Look for "toNat" in the records and copy every line that has it.
LISTED RECORDS below:
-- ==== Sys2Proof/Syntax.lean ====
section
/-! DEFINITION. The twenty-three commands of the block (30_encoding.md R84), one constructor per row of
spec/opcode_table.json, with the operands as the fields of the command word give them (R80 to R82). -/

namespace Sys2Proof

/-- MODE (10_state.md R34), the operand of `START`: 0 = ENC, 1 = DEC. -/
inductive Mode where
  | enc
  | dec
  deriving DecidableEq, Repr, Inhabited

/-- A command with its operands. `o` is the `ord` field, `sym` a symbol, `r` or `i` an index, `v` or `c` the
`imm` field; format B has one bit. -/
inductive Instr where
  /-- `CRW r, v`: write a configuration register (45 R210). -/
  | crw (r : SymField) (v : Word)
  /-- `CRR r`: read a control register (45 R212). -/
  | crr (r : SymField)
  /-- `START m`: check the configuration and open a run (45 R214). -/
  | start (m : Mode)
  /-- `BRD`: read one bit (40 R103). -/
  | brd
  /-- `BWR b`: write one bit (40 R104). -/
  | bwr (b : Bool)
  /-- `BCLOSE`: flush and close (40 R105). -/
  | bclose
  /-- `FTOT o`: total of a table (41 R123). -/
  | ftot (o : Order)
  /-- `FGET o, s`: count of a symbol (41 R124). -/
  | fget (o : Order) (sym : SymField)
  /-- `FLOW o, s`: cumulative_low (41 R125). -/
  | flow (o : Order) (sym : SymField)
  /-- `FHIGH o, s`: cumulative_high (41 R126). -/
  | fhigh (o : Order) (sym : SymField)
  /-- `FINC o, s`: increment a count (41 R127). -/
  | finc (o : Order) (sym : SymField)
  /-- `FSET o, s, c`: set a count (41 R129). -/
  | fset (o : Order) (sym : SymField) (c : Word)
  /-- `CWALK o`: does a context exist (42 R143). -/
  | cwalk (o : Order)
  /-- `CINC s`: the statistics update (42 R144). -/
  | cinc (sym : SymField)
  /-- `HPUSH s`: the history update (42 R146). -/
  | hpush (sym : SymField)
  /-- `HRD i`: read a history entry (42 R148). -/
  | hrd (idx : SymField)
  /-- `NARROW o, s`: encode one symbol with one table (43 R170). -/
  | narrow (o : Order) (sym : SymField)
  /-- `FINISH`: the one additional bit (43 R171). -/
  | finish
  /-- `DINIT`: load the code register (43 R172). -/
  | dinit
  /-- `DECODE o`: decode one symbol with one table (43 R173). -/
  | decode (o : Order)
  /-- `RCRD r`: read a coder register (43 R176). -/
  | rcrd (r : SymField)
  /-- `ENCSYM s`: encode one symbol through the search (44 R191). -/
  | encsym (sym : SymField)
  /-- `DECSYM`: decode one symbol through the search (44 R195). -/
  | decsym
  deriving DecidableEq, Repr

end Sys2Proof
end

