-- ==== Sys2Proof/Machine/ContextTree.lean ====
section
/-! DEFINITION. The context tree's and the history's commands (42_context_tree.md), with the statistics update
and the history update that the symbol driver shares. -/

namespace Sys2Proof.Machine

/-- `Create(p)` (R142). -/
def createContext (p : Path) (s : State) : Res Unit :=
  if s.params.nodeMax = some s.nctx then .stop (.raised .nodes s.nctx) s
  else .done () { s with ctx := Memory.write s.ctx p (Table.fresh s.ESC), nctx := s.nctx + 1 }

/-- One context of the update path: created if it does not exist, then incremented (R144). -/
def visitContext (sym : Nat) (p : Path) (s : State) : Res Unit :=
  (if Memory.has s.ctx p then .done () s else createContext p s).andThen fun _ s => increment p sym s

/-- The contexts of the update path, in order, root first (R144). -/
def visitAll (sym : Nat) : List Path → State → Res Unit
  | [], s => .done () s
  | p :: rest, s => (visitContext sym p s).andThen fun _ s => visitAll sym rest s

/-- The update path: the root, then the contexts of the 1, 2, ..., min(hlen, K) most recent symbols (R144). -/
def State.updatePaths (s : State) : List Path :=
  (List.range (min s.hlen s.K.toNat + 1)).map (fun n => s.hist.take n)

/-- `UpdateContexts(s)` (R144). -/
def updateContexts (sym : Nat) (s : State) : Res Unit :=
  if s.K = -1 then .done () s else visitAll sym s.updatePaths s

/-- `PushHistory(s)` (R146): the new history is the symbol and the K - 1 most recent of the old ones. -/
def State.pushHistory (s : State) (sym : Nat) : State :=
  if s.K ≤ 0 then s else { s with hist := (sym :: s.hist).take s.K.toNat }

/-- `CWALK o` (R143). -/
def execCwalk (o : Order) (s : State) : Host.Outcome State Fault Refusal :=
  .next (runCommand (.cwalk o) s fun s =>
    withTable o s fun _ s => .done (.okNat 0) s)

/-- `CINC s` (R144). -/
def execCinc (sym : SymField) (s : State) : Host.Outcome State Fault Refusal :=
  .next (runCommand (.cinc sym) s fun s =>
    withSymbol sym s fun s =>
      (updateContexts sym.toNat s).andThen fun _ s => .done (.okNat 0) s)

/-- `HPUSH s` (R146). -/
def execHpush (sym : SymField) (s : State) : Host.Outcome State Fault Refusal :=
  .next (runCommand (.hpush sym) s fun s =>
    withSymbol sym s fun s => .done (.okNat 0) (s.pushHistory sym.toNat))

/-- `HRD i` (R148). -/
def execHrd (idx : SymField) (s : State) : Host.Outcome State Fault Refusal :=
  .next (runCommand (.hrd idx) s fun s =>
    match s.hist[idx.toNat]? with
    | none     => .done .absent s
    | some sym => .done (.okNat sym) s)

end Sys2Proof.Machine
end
End of LISTED RECORDS.
■ EXERCISE RESULT ■
  (List.range (min s.hlen s.K.toNat + 1)).map (fun n => s.hist.take n)
  if s.K ≤ 0 then s else { s with hist := (sym :: s.hist).take s.K.toNat }
      (updateContexts sym.toNat s).andThen fun _ s => .done (.okNat 0) s)
    withSymbol sym s fun s => .done (.okNat 0) (s.pushHistory sym.toNat))
    match s.hist[idx.toNat]? with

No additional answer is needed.